THE TASK:
Using the records below, copy every line that holds the string "from".

(RECORDED INFORMATION begins)

-- ==== Sys2Proof/Laws/Exec.lean ====
section
/-! SUPPORT. What a command can do, said once for all ten: the inversion of `exec`. -/

namespace Sys2Proof.Machine

/-- How a command can end: an error that changes only STATUS and DIAG, a fault at an unwritten byte it
reads, or success within its frame (60_exceptions.md R180). -/
inductive Ends (i : Instr) (s : State) : Result → Prop
  | fail (e : ErrCode) (x y : Half) (he : e ≠ .ok ∧ e ≠ .noResponse)
      (hi : e = .illegalCommand → i.wf = false) : Ends i s (.next (s.failed e.code x y))
  | fault (b : Buf) (n j : Nat) (hr : s.params.Legal → reads i s = some (b, n)) (hj : j < n)
      (hn : Memory.read (s.buf b) j = none) : Ends i s (.fault (.unwritten i b j))
  | ok (t : State) (ht : t.err = 0 ∧ t.expv = 0 ∧ t.rcvv = 0) (hf : Frame i s t) :
      Ends i s (.next t)

theorem Ends.raise {i : Instr} {s : State} (e : ErrCode) (x y : Half)
    (he : e ≠ .ok ∧ e ≠ .noResponse ∧ e ≠ .illegalCommand) :
    Ends i s (Machine.raise s e x y) :=
  .fail e x y ⟨he.1, he.2.1⟩ fun h => absurd h he.2.2

theorem Ends.illegal {i : Instr} {s : State} (hi : i.wf = false) (op : Byte) :
    Ends i s (raiseIllegal s op) :=
  .fail .illegalCommand _ _ (by decide) fun _ => hi

theorem Ends.succeed {i : Instr} {s t : State} (hf : Frame i s (t.record .ok 0 0)) :
    Ends i s (Machine.succeed t) :=
  .ok _ ⟨rfl, rfl, rfl⟩ hf

theorem Ends.memRead {i : Instr} {s : State} {b : Buf} {n : Nat} {k : List Byte → Result}
    (hr : s.params.Legal → reads i s = some (b, n))
    (hk : Written (s.buf b) n → Ends i s (k (prefixOf (s.buf b) n))) :
    Ends i s (Machine.memRead i s b n k) := by
  rcases memRead_cases i s b n k with ⟨hw, h⟩ | ⟨j, hj, hn, h⟩
  · rw [h]; exact hk hw
  · rw [h]; exact .fault b n j hr hj hn

theorem Ends.readResponse {i : Instr} {s : State} {k : Response → Result}
    (hr : 4 ≤ s.ilen.toNat → s.ilen.toNat ≤ s.params.bufCap →
      reads i s = some (.ibuf, s.ilen.toNat))
    (hk : GoodResponse s → Ends i s (k (responseOf s))) :
    Ends i s (Machine.readResponse i s k) := by
  rcases readResponse_cases i s k with ⟨_, h⟩ | ⟨_, _, h⟩ | ⟨h4, hc, j, hj, hn, h⟩ |
    ⟨_, _, _, _, h⟩ | ⟨_, _, _, _, _, h⟩ | ⟨hg, h⟩ <;> rw [h]
  · exact .raise .capacityError _ _ (by decide)
  · exact .raise .tooShort _ _ (by decide)
  · exact .fault .ibuf _ j (fun _ => hr h4 hc) hj hn
  · exact .raise .checksumMismatch _ _ (by decide)
  · exact .raise .addressMismatch _ _ (by decide)
  · exact hk hg

theorem Ends.readPayload {i : Instr} {s : State} {n : Nat} {k : List Byte → Result}
    (hr : s.plen.toNat = n → reads i s = some (.pbuf, n))
    (hk : Ends i s (k (prefixOf s.pbuf n))) :
    Ends i s (Machine.readPayload i n s k) := by
  rcases readPayload_cases i n s k with ⟨_, h⟩ | ⟨_, _, h⟩ | ⟨_, hp, j, hj, hn, h⟩ |
    ⟨_, _, _, h⟩ <;> rw [h]
  · exact .raise .capacityError _ _ (by decide)
  · exact .raise .codecError _ _ (by decide)
  · exact .fault .pbuf n j (fun _ => hr hp) hj hn
  · exact hk

/-- A write from index 0 leaves the bytes beyond it alone. -/
theorem frame_writeBytes {m : Memory} {bs : List Byte} {n : Nat} (h : bs.length = n) (a : Nat)
    (ha : n ≤ a) : Memory.read (Memory.writeBytes m 0 bs) a = Memory.read m a :=
  Memory.read_writeBytes_ge bs m (by omega)

/-- CRC's success within its frame (40_crc.md R105). -/
theorem frame_crc {s : State} {bs : List Byte} (c : Half) (h : bs.length = 2) :
    Frame .crc s (((s.putOutput bs).putCrc c).record .ok 0 0) := by
  refine ⟨?_, frame_writeBytes h⟩
  cases s
  simp only [State.putOutput, State.putCrc, State.record, State.memWrite, State.setBuf,
    ErrCode.code]

/-- CRCAPP's success within its frame (40_crc.md R106). -/
theorem frame_crcApp {s : State} {bs : List Byte} (c : Half) (h : bs.length = s.ilen.toNat + 2) :
    Frame .crcApp s (((s.putOutput bs).putCrc c).record .ok 0 0) := by
  refine ⟨?_, frame_writeBytes h⟩
  cases s
  simp only [State.putOutput, State.putCrc, State.record, State.memWrite, State.setBuf,
    ErrCode.code]

/-- BUILD's success within its frame (42_frame.md R141). -/
theorem frame_build {s : State} {bs : List Byte} (c : Half) (h : bs.length = 8) :
    Frame .build s (((s.putOutput bs).putCrc c).record .ok 0 0) := by
  refine ⟨?_, frame_writeBytes h⟩
  cases s
  simp only [State.putOutput, State.putCrc, State.record, State.memWrite, State.setBuf,
    ErrCode.code]

/-- SWAP's success within its frame (41_codec.md R121). -/
theorem frame_swap {s : State} {bs : List Byte} (h : bs.length = s.ilen.toNat) :
    Frame .swap s ((s.putOutput bs).record .ok 0 0) := by
  refine ⟨?_, frame_writeBytes h⟩
  cases s
  simp only [State.putOutput, State.record, State.memWrite, State.setBuf,
    ErrCode.code]

/-- BUILD as one success (42_frame.md R141). -/
theorem execBuild_eq (s : State) (body : List Byte)
    (h : requestBody s.slave s.fc s.regAddr s.regCount = body) :
    execBuild s = succeed ((s.putOutput (body ++ crcBytes body)).putCrc (crc16 body)) := by
  subst h
  rfl

theorem exec_ends_build (s : State) : Ends .build s (exec .build s) := by
  have hb := requestBody_length s.slave s.fc s.regAddr s.regCount
  rw [exec_build, execBuild_eq s _ rfl]
  generalize requestBody s.slave s.fc s.regAddr s.regCount = body at hb ⊢
  have hl : (body ++ crcBytes body).length = 8 := by simp [hb]
  exact .succeed (frame_build _ hl)

/-- PARSE's success within its frame (42_frame.md R143). -/
theorem frame_parse {s : State} {p : Response} (h : p.payload.length = s.ilen.toNat - 4) :
    Frame .parse s (((s.putPayload p.payload).putCrc p.crc).record .ok 0 0) := by
  refine ⟨?_, frame_writeBytes h⟩
  cases s
  simp only [State.putPayload, State.putCrc, State.record, State.memWrite, State.setBuf,
    ErrCode.code]

/-- RDEC16's success within its frame (43_facade.md R161). -/
theorem frame_rdec16 {s : State} {p : Response} (x : Int) (d : Byte) (sg : Signedness)
    (bo : ByteOrder) (h : p.payload.length = s.ilen.toNat - 4) :
    Frame (.rdec16 d sg bo) s
      ((((s.putPayload p.payload).putCrc p.crc).putResult x d).record .ok 0 0) := by
  refine ⟨?_, frame_writeBytes h⟩
  cases s
  simp only [State.putPayload, State.putCrc, State.putResult, State.record, State.memWrite,
    State.setBuf, ErrCode.code]

/-- RDEC32's success within its frame (43_facade.md R162). -/
theorem frame_rdec32 {s : State} {p : Response} (x : Int) (d : Byte) (sg : Signedness)
    (bo : ByteOrder) (h : p.payload.length = s.ilen.toNat - 4) :
    Frame (.rdec32 d sg bo) s
      ((((s.putPayload p.payload).putCrc p.crc).putResult x d).record .ok 0 0) := by
  refine ⟨?_, frame_writeBytes h⟩
  cases s
  simp only [State.putPayload, State.putCrc, State.putResult, State.record, State.memWrite,
    State.setBuf, ErrCode.code]

theorem Ends.decodeResponse {i : Instr} {s : State} {n : Nat} {v : List Byte → Int} {d : Byte}
    {p : Response}
    (hf : ∀ x,
      Frame i s ((((s.putPayload p.payload).putCrc p.crc).putResult x d).record .ok 0 0)) :
    Ends i s (Machine.decodeResponse n v d s p) := by
  rcases decodeResponse_cases n v d s p with ⟨_, h⟩ | ⟨_, h⟩ <;> rw [h]
  · exact .raise .codecError _ _ (by decide)
  · exact .succeed (hf _)

/-- Every command ends in one of the three ways, from every state. -/
theorem exec_ends (i : Instr) (s : State) : Ends i s (exec i s) := by
  cases i with
  | crc =>
    rw [exec_crc, execCrc]
    split
    · exact .raise .capacityError _ _ (by decide)
    · exact .memRead (fun _ => by simp [reads]; omega) fun _ =>
        .succeed (frame_crc _ (by simp))
  | crcApp =>
    rw [exec_crcApp, execCrcApp]
    split
    · exact .raise .capacityError _ _ (by decide)
    · exact .memRead (fun ⟨_, _, _⟩ => by simp [reads]; omega) fun _ =>
        .succeed (frame_crcApp _ (by simp))
  | crcChk =>
    rw [exec_crcChk, execCrcChk]
    split
    · exact .raise .capacityError _ _ (by decide)
    split
    · exact .raise .tooShort _ _ (by decide)
    · refine .memRead (fun _ => by simp [reads]; omega) fun _ => ?_
      dsimp only
      split
      · exact .raise .checksumMismatch _ _ (by decide)
      · exact .succeed rfl
  | build => exact exec_ends_build s
  | parse =>
    rw [exec_parse, execParse]
    exact .readResponse (fun _ _ => by simp [reads]; omega) fun hg =>
      .succeed (frame_parse (length_responseOf s hg.1))
  | swap =>
    rw [exec_swap, execSwap]
    split
    · exact .raise .capacityError _ _ (by decide)
    split
    · exact .raise .codecError _ _ (by decide)
    · rename_i ho
      rw [getLsbD_zero_iff] at ho
      exact .memRead (fun _ => by simp [reads]; omega) fun _ =>
        .succeed (frame_swap (by simp))
  | dec16 d sg bo =>
    rw [exec_dec16, execDec16]
    split
    · rename_i hb
      exact .illegal (by simp [Instr.wf, hb]) _
    · rename_i hb
      exact .readPayload (fun h => by simp [reads, h, hb]) (.succeed rfl)
  | dec32 d sg bo =>
    rw [exec_dec32, execDec32]
    exact .readPayload (fun h => by simp [reads, h]) (.succeed rfl)
  | rdec16 d sg bo =>
    rw [exec_rdec16, execRdec16]
    split
    · rename_i hb
      exact .illegal (by simp [Instr.wf, hb]) _
    · rename_i hb
      exact .readResponse (fun _ _ => by simp [reads, hb]; omega) fun hg =>
        .decodeResponse fun x => frame_rdec16 x d sg bo (length_responseOf s hg.1)
  | rdec32 d sg bo =>
    rw [exec_rdec32, execRdec32]
    exact .readResponse (fun _ _ => by simp [reads]; omega) fun hg =>
      .decodeResponse fun x => frame_rdec32 x d sg bo (length_responseOf s hg.1)

end Sys2Proof.Machine
end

(RECORDED INFORMATION ends)

EXERCISE RESPONSE:
/-- A write from index 0 leaves the bytes beyond it alone. -/
/-- Every command ends in one of the three ways, from every state. -/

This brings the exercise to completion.